But Sanford's alternate, flat income tax rate which he proposed last year could find little support among those who want to raise the cigarette tax and use the money for some form of health care coverage.
South Carolina could join four other states -- Nevada, South Dakota, Washington and Wyoming -- with no corporate income tax, Sanford said. South Carolina collects about $300 million in corporate income taxes annually, far less than sales and individual income tax collections.
"We've got to get away from this piecemeal approach to jobs incentives," Sanford said in a written statement. "We believe a better approach would be to simply lower the overall tax rate for corporations, so that we're not only giving companies a good deal when they decide to locate here but we're giving them a reason to stay and expand."
Sanford's plan would phase out 14 tax breaks over a decade to reduce the corporate income tax rate from 5 percent. But many of those incentives hydrogen research, infrastructure, corporate headquarters have supporters who would argue against their elimination.
Greg Foster, spokesman for House Speaker Bobby Harrell, R-Charleston, said Harrell was interested in the proposal and wanted more details. Harrell has been a strong advocate of tax credits for hydrogen research.
Help for health care sought
With the state expecting a budget deficit next year, others want a comprehensive review of the state tax system.
"It's got some good pieces and some bad pieces," said Otis Rawl of the S.C. Chamber of Commerce of Sanford's proposal. "We need a more comprehensive look. We don't need to piecemeal these things in."
Rawl said the Legislature should appoint a committee to study the issue for as long as it takes to make recommendations. The chamber, Rawl said, favors "broad-based taxes with rates."
Rawl said the chamber also believes that if the cigarette tax is raised, the money should somehow fund health care.
Last session, the General Assembly came within a few votes of overriding Sanford's veto of a 45-cent a pack increase of the cigarette tax. That money would have been used to expand health care for low-income residents and children.
Sen. Joel Lourie, D-Richland, said Senate Democrats will require new cigarette tax revenue to fund health care. Lourie said Democrats might accept using the funds to supplement programs cut during three rounds of mid-year budget cuts since July.
Lourie also favors a larger cigarette tax increase, 50 cents a pack.
"It's a perfect fit for helping to pay for health care access for more South Carolinians," Lourie said. "Many people feel pretty strongly that we would be missing an opportunity (by not using the money for health care)."
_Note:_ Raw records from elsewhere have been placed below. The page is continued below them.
-- ==== Sys2Proof/Safety.lean ====
section
/-! DEFINITION. What counts as a safe run, and the terms the statements are made in: a word at its issue, what its
completion leaves as it was, and what it writes. -/

namespace Sys2Proof.Machine

/-- Memory lists rising addresses, and no byte equal to what an unlisted address reads as. -/
abbrev Memory.wf (m : List Host.Cell) : Prop := canon (0 : Byte) m = true

/-- A step goes on. -/
def Safe (s : State) : Prop := ∃ t, step s = .next t

/-! ## A word at its issue -/

/-- Bits [63:52] of a word. -/
def schedOf (i : Instr) : Sched := ((shape i).map Shape.sched).getD ⟨0, 0, 0, 0, 0, 0⟩

/-- The group at its issue with its clause in progress. -/
def atIssue (s : State) : Option (Nat × Owner × Run) := do
  let gid ← s.issuing
  let o ← s.owner? gid
  let r ← o.g.run
  some (gid, o, r)

/-- The state in which the effect of word `i` begins: its slot is taken for its issue cycles. -/
def issued (i : Instr) (s : State) (gid : Nat) (o : Owner) (r : Run) : State :=
  ({ s with issuing := none } : State).occupy gid o r (opcodeOf i) ((schedOf i).yh == 1)

/-- The context of word `i`: its group, clause and Active lanes (04 R97, 02 R44). -/
def ctxOf (i : Instr) (s : State) (gid : Nat) (o : Owner) (r : Run) : Ctx :=
  let act := activeLanes o.g s.choice (schedOf i) r.set
  ⟨gid, o, { r with yh := r.yh || (schedOf i).yh == 1 }, schedOf i, act,
    act.filter fun j => o.g.handler || (o.g.lane j).st != .helper, s.choice⟩

/-- Word `i` issues: a group is at its issue with a clause in progress, and no rule of the word's checks is broken. Its
context, and the state in which its effect begins. -/
def issueOf (i : Instr) (s : State) : Option (Ctx × State) :=
  match atIssue s with
  | none => none
  | some (gid, o, r) =>
    match instrFault i ((issued i s gid o r).envOf o r.header r.idx) with
    | some _ => none
    | none => some (ctxOf i s gid o r, issued i s gid o r)

/-- Word `i` is turned away at its issue: the cause of the first rule broken. -/
def issueFault (i : Instr) (s : State) : Option (Cause × Nat × Owner × Run) :=
  match atIssue s with
  | none => none
  | some (gid, o, r) => (instrFault i ((issued i s gid o r).envOf o r.header r.idx)).map fun c => (c, gid, o, r)

/-! ## What a word's completion leaves as it was -/

/-- Every group but one and every core but one is as it was, and that core but for its issue slots. -/
structure Others (gid core : Nat) (s u : State) : Prop where
  groups : ∀ h, h ≠ gid → u.group? h = s.group? h
  cores : ∀ k, k ≠ core → u.core k = s.core k
  own : u.core core = { s.core core with slots := (u.core core).slots, unissued := (u.core core).unissued }

/-- A group but for its registers, its threads, its clause and its blocking point: its allocation, its flags, its
outstanding results and its trap registers are as they were. -/
def SameGroup (g h : Group) : Prop :=
  h = { g with regs := h.regs, lanes := h.lanes, run := h.run, blocked := h.blocked, saved := h.saved
               hsaved := h.hsaved, yieldTo := h.yieldTo, shedHold := h.shedHold }

/-- The word of clause `r` is done: the next word of the clause comes up, or the clause ends, and the live lanes of its
issue set go on where `jumps` says or else at the clause that follows (02 R29). -/
def WentOn (g : Group) (r : Run) (jumps : List (Nat × W64)) (h : Group) : Prop :=
  if r.idx + 1 < r.words.length then
    h.lanes = g.lanes ∧
      ∃ q, h.run = some q ∧ q.idx = r.idx + 1 ∧ q.caddr = r.caddr ∧ q.header = r.header ∧ q.words = r.words ∧ q.set = r.set
  else
    h.run = none ∧ h.blocked = none ∧ ∀ i, (h.lane i).pc =
      if i ∈ r.set ∧ (g.lane i).st = .live then (tget? jumps i).getD (nextClause r.caddr r.header) else (g.lane i).pc

/-- What register `r` of a lane gets from results `l` written from register `d` upward: nothing for d = 124, whose
writes are discarded (02 R40, R41). -/
def resultReg (d : BitVec 7) (l : List W32) (r : Nat) : Option W32 :=
  if d = 124 ∨ r < d.toNat ∨ 124 ≤ r then none else l[r - d.toNat]?

/-- What a word leaves whose own effect has come to state `b` and that then changes registers of its group only: the word
is done, with the lanes of `jumps` elsewhere; register `r` of lane `i` has what `f i` gives for it where the lane is
Active; and nothing else changes: no other group, no flag, no other register, no memory, no special register. -/
structure WroteFrom (c : Ctx) (b u : State) (jumps : List (Nat × W64)) (d : BitVec 7) (f : Nat → List W32) : Prop where
  rest : u = { b with groups := u.groups, cores := u.cores }
  others : Others c.gid c.core b u
  group : ∃ g, u.group? c.gid = some g ∧ SameGroup c.o.g g ∧ WentOn c.o.g c.r jumps g ∧
    ∀ i, i < 32 → ∀ r, g.reg i r = ((if i ∈ c.act then resultReg d (f i) r else none).getD (c.o.g.reg i r))

/-- Word `i` issues at `s`, completes, and its whole effect is to write `f` from register `d` in its Active lanes and to
send the lanes of `jumps` elsewhere. -/
def Completes (i : Instr) (s : State) (c : Ctx) (jumps : List (Nat × W64)) (d : BitVec 7) (f : Nat → List W32) : Prop :=
  ∃ u, exec i s = .next u ∧ WroteFrom c { s with issuing := none } u jumps d f

/-- Flags with one of them up by one. -/
def raised (fl : Option Nat) (l : List Nat) : List Nat :=
  match fl with
  | none => l
  | some f => l.set f (l.getD f 0 + 1)

/-- What a long-latency word leaves whose own effect at issue has come to state `b`: an operation is outstanding, the
word's flag is up by one, the results `l`, by register and lane, are pending, and the word is done; no register
changes yet (02 R26). -/
structure StartedFrom (c : Ctx) (b u : State) (kind : OpKind) (d : BitVec 7) (l : List (Nat × Option W32)) : Prop where
  rest : u = { b with groups := u.groups, cores := u.cores, ops := tput b.ops b.fresh (c.op kind d), fresh := b.fresh + 1 }
  others : Others c.gid c.core b u
  group : ∃ g, u.group? c.gid = some g ∧ g.regs = c.o.g.regs ∧ WentOn c.o.g c.r [] g ∧
    SameGroup { c.o.g with
      flags := raised c.flag c.o.g.flags
      pending := c.o.g.pending ++ (l.filter fun e => e.1 / 32 < 124).map fun e => ⟨e.1, b.fresh, e.2⟩ } g

/-- Word `i` issues at `s` and its whole effect is that `f` from register `d` in its Active lanes is outstanding. -/
def Starts (i : Instr) (s : State) (c : Ctx) (d : BitVec 7) (f : Nat → List W32) : Prop :=
  ∃ u, exec i s = .next u ∧ StartedFrom c { s with issuing := none } u .plain d
    (resultKeys d (c.act.map fun i => (i, (f i).map some)))

/-- The word is done at state `b`, which has all of its own effect: what comes next for its group is settled, and nothing
else changes. -/
structure MovedOn (c : Ctx) (b u : State) (jumps : List (Nat × W64)) : Prop where
  rest : u = { b with groups := u.groups, cores := u.cores }
  others : Others c.gid c.core b u
  group : ∃ g r h, b.group? c.gid = some g ∧ g.run = some r ∧ u.group? c.gid = some h ∧ SameGroup g h ∧
    h.regs = g.regs ∧ WentOn g r jumps h

/-- What a group holds at the start of a word's effect that then changes its threads only, lane by lane, with its clause `r`
(04 R92). -/
structure Threads (c : Ctx) (t b : State) (f : Nat → Thread → Thread) (r : Run := c.r) : Prop where
  rest : b = { t with groups := b.groups }
  groups : ∀ h, h ≠ c.gid → b.group? h = t.group? h
  group : ∃ g, b.group? c.gid = some g ∧ g = { c.o.g with lanes := g.lanes, run := some r } ∧
    ∀ i, i < c.o.g.lanes.length → i < 32 → g.lane i = f i (c.o.g.lane i)
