/-- Pre-emption and restore (17 R450 to R461): the cohorts that give way are asked to leave; a group whose operations have
drained enters its handler with PREEMPT or SHED, a helper lane's place its leader's (04 R117); a cohort that does not
acknowledge in time ends as TRAPPED, once no copy of a circular buffer runs (R456); and a saved cohort starts again, where no
other goes before it, with its groups where its images say. The model's own reading here: logs 9, 49, 54. -/
def Obligations.PreemptionEvents : Prop :=
  (∀ (s : State) cid, (∃ e ∈ s.nextVictims, e.1 = cid) → exec (.preemptionRequest cid) s =
    .next (s.nextVictims.foldl (fun (s : State) (e : Nat × Cohort) => s.preempt e.1 Cause.preempt none) s)) ∧
  (∀ (s : State) cid c reason move, s.cohort? cid = some c → c.state = .running → s.trapVec ≠ 0 →
    let u := s.preempt cid reason move
    u.cohort? cid = some { c with state := .preempting ⟨reason, s.now, s.now, move⟩ } ∧
    (reason = Cause.preempt → ∀ b ∈ c.blocks, ∀ e ∈ s.groupsOf b,
      u.group? e.1 = some { e.2 with preempt := e.2.preempt || e.2.recorded.isNone }) ∧
    (reason = Cause.shed → ∀ b ∈ c.blocks, ∀ e ∈ s.groupsOf b,
      u.group? e.1 = some { e.2 with shed := e.2.shed || e.2.recorded.isNone, shedAt := none })) ∧
  (∀ (s : State) cid c p, s.cohort? cid = some c → c.state = .preempting p → s.trapVec ≠ 0 →
    let u := s.preempt cid Cause.shed none
    u.cohort? cid = some { c with state := .preempting { p with reason := Cause.shed } } ∧
    (∀ b ∈ c.blocks, ∀ e ∈ s.groupsOf b, u.group? e.1 = some { e.2 with shed := e.2.shed || e.2.recorded.isNone, shedAt := none }) ∧
    s.preempt cid Cause.preempt none = s) ∧
  (∀ (s : State) gid o, s.owner? gid = some o → o.g.handler = false → o.g.late = [] → o.g.run = none → o.g.restore = none →
    o.g.preempt = true ∨ o.g.shed = true → s.drained gid = true → s.trapVec ≠ 0 →
    let code := if o.g.shed then 0x11 else 0x10
    ∃ u h, exec (.asyncTrapDelivery gid) s = .next u ∧ u = { s with groups := u.groups } ∧ u.group? gid = some h ∧
      h.handler = true ∧ h.preempt = false ∧ h.shed = false ∧ h.trapCause = BitVec.ofNat 64 code ∧
      h.recorded = some ((List.range 32).map o.g.thread) ∧ h.hset = List.range 32 ∧
      (∀ i, o.g.pick = some i → h.trapPc = (o.g.thread i).pc ∧ h.trapCaddr = (o.g.thread i).resume.getD (o.g.thread i).pc) ∧
      ∀ i, i < 32 → pair (h.reg i 120) (h.reg i 121) = (o.g.thread i).pc ∧
        pair (h.reg i 122) (h.reg i 123) = (o.g.thread i).resume.getD (o.g.thread i).pc) ∧
  (∀ (s : State) cid c p, s.cohort? cid = some c → c.state = .preempting p → max p.at_ p.last + State.ms 2 ≤ s.now →
    s.allAcked c = false → exec (.pmackTimeout cid) s =
      .next (if s.copyRuns c then s else s.endLaunch c.launch 8 0x10)) ∧
  (∀ (s : State) cid c p blocks l slot cores t, s.cohort? cid = some c → c.state = .saved p blocks →
    s.launch? c.launch = some l → s.trapVec ≠ 0 → (∀ x ∈ blocks, ∀ g ∈ x.groups, s.classAllowed g.2.cls = true) →
    (p.move.isSome ∨ s.outranked c.launch l = false) →
    cores.length = c.blocks.length → (∀ k ∈ cores, k < 96) → s.restorePlace c p slot cores = true →
    let clean := blocks.foldl (fun (s : State) x => s.cleanVirt l.aspace x.block.image l.image.size) s
    clean.imageCause l blocks = none → (∀ x ∈ blocks, (clean.imageData l x.block).isSome) →
    clean.restoreBlocks c l slot cores blocks = some t →
    let moved := p.move.isSome && blocks.any fun x => x.block.core != State.coreFor c slot cores x.bid
    let v := t.modCohort cid fun x => { x with state := .running, chip := slot, lastMove := if moved then some clean.now else x.lastMove }
    let w := if p.move.isNone then v
      else blocks.foldl (fun (t : State) (x : Saved) => t.forward cid x.bid x.block.core (State.coreFor c slot cores x.bid)) v
    let u := c.blocks.foldl (fun (t : State) b => match t.block? b with
      | some x => (t.grantClaims x.core c.launch 64).settle b
      | none => t) w
    exec (.cohortRestore cid slot cores) s = .next (if l.killed then (u.endLaunch c.launch 9 0).enterPlacement else u))
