-- ==== Sys2Proof/Laws/State.lean ====
section
/-! SUPPORT. What an update of one part of the state leaves alone: one lemma for each field and each update. -/

namespace Sys2Proof.Machine

namespace State

variable (s : State) (n : Nat)
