/-- LD outside its leases, of the last dword of a page, and of the scratchpad; with its flag full. -/
theorem witness_ld :
    (meets (.ld (mw 8 16 127 5 0)) single id fun c t => c.full.isNone &&
        !isOk (checkAll t (c.who t) .read ⟨true, true⟩ (c.wants (mAddr c (mw 8 16 127 5 0) 8) 8)).out) ∧
    (meets (.ld (mw 8 16 127 5 0)) (one 16 [0x2FFF8, 0]) (mapped 0 true) fun c t => c.full.isNone &&
        noWalk c t (walkAddrs (c.who t) .read (c.wants (mAddr c (mw 8 16 127 5 0) 8) 8)) &&
        isOk (checkAll t (c.who t) .read ⟨true, true⟩ (c.wants (mAddr c (mw 8 16 127 5 0) 8) 8)).out) ∧
    (meets (.ld (mw 8 16 127 5 0)) (fun g => one 16 [0x2FFF8, 0] { g with flags := g.flags.set 0 63 }) (mapped 0 true)
        fun c t => c.full == some 0 && noWalk c t (walkAddrs (c.who t) .read (c.wants (mAddr c (mw 8 16 127 5 0) 8) 8))) ∧
    (meets (.ld (mw 8 16 127 5 0)) (one 16 (win 0x3FFF8)) id fun c t => c.full.isNone &&
        match checkAll t (c.who t) .read ⟨true, true⟩ (c.wants (mAddr c (mw 8 16 127 5 0) 8) 8) with
        | ⟨_, .ok ts⟩ => ts.all fun x => match x with
          | some (.scr _ _) => true
          | _ => false
        | _ => false) := by decide +kernel

/-- A copy of the group in progress, with page 2 as its translation. -/
def copying (e : TlbEntry) (s : State) : State :=
  let c : Copy := ⟨true, false, 0x20000, 0, 0, 0, 1, 1, none, [1], [1], none, [(2, e)], 0, 0, [], [], none, false⟩
  { mapped 0 true s with ops := [(1, ⟨32, 1, 0, none, 0, 0, [], [], 0, .copy c, false⟩)] }

/-- The translation built from the line that the page holds itself. -/
def selfTagged : TlbEntry := { page2 0 true with tags := [0x20000] }

/-- Page 2 on peer 1. -/
def atPeer1 : TlbEntry := { page2 3 true with frame := (0xC000000000000 + 2 ^ 40) / 65536 + 2 }

/-- Accesses that an earlier copy holds back: LD and LDACQ at its peer; ST, ATOM and STREL to the table of its translation. -/
theorem witness_held_accesses :
    (let s (s : State) : State := { (copying atPeer1 s).modCluster 0 fun k => { k with tlb := [atPeer1] } with
       peers := [(1, ⟨[(0, 2 ^ 40)]⟩)], catalogue := s.catalogue.set 29 1 }
     meets (.ld (mw 8 16 127 5 0)) (one 16 [0x20000, 0]) s fun c t => c.full.isNone &&
       noWalk c t (walkAddrs (c.who t) .read (c.wants (mAddr c (mw 8 16 127 5 0) 8) 8)) && peerWaits c c.act
       (checkAll t (c.who t) .read ⟨true, true⟩ (c.wants (mAddr c (mw 8 16 127 5 0) 8) 8) (some 0)) (mAddr c (mw 8 16 127 5 0) 8)) = true ∧
    (let w := mw 8 16 127 5 0
     meets (.st w) (one 16 [0x20000, 0]) (copying selfTagged) fun c t => c.full.isNone &&
       noWalk c t (walkAddrs (c.who t) .write (c.realWants (mAddr c w 8) 8)) &&
       writesBusy c (c.who t) t .write ⟨true, true⟩ (mAddr c w 8) 8) = true ∧
    (let w := mw 8 16 127 5 0
     meets (.strel w) (one 16 [0x20000, 0]) (copying selfTagged) fun c t => c.full.isNone &&
       noWalk c t (walkAddrs (c.who t) .write (c.realWants (mAddr c w 8) 8)) &&
       writesBusy c (c.who t) t .write ⟨false, true⟩ (mAddr c w 8) 8) = true ∧
    (let w : VWord := { v 8 16 24 127 0x0B with a := ⟨5, 16⟩ }
     meets (.atom w) (one 16 [0x20000, 0]) (copying selfTagged) fun c t => c.full.isNone &&
       noWalk c t (walkAddrs (c.who t) .rmw (c.realWants (atomAddr c w) 8)) &&
       writesBusy c (c.who t) t .rmw ⟨true, true⟩ (atomAddr c w) 8) = true := by decide +kernel

/-- LDT with every translation, and with none, in one lane; PREF. -/
theorem witness_ldt :
    (meets (.ldt { v 8 16 24 127 32 with b := ⟨5, 24⟩ }) (one 16 [0x20000, 0]) (mapped 0 true) fun c t =>
        let a := ldtAddr c { v 8 16 24 127 32 with b := ⟨5, 24⟩ } 8
        c.full.isNone && decide (∀ i ∈ c.real, State.checkLease (c.who t) (a i) 8 .read = none) &&
          decide (∀ i ∈ c.real, State.checkAlign (a i) 8 = none) &&
          decide (∀ i ∈ c.act, inWindow (a i) = true ∨ t.hasEntry c.core c.o.l.aspace (a i) = true) &&
          isOk (checkAll t (c.who t) .read ⟨false, false⟩ (c.wants a 8)).out) ∧
    (meets (.ldt { v 8 16 24 127 32 with b := ⟨5, 24⟩ }) (fun g => regs 16 [0x20000, 0] (single g)) leased fun c t =>
        let a := ldtAddr c { v 8 16 24 127 32 with b := ⟨5, 24⟩ } 8 0
        c.full.isNone && c.act == [0] && c.real == [0] &&
          decide (State.checkLease (c.who t) a 8 .read = none) && decide (State.checkAlign a 8 = none) && !inWindow a &&
          !t.hasEntry c.core c.o.l.aspace a && (t.walkOf (coreSlot c.core) c.o.l.aspace (t.pageOf c.o.l.aspace a)).isNone) ∧
    (meets (.pref (mw 127 16 127 5 0)) (one 16 [0x20000, 0]) (mapped 0 true) fun _ _ => true) := by decide +kernel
Sanford spokesman Joel Sawyer said the governor would like all three sections of his plan approved but could not say if he would support legislative approval of a portion of the plan.
The Sanford plan
Gov. Mark Sanford wants to:
• Eliminate the 5 percent corporate income tax
• Cut the 7 percent income tax rate -- the highest rate paid by state taxpayers -- by roughly half
• Raise the cigarette tax by 30 cents a pack and eliminate tax-free weekends to pay for the income tax cut.
Slashing taxes -- a closer look
Gov. Mark Sanford wants to eliminate the corporate income tax and cut the highest individual income taxes. His plan is "revenue neutral," meaning other taxes and fees would offset the cuts. Details of Sanford's plan:
• Eliminate the 5 percent tax over 10 years.
• Replace the $300 million revenue by eliminating 14 tax incentives the state provides businesses
• Cut the 7 percent income tax rate -- the highest state levy -- roughly by half.
• Replace the revenue by raising the state's cigarette tax by 30 cents a pack, eliminating the state's sales tax holidays and creating a $3 a ton tipping fee for dumping in landfills.
Budget questions answered
This week, two key meetings will shed more light on the depth of S.C.'s budget woes:
The state's Board of Economic Advisors will meet at 4 p.m. and could revise its estimate of how much revenue the state is likely to take in. The board has cut revenue projections three times since July, by a total of $640 million.
The State Budget and Control Board meets and, if the BEA revenue estimate is low enough, could order immediate across-the-board spending cuts.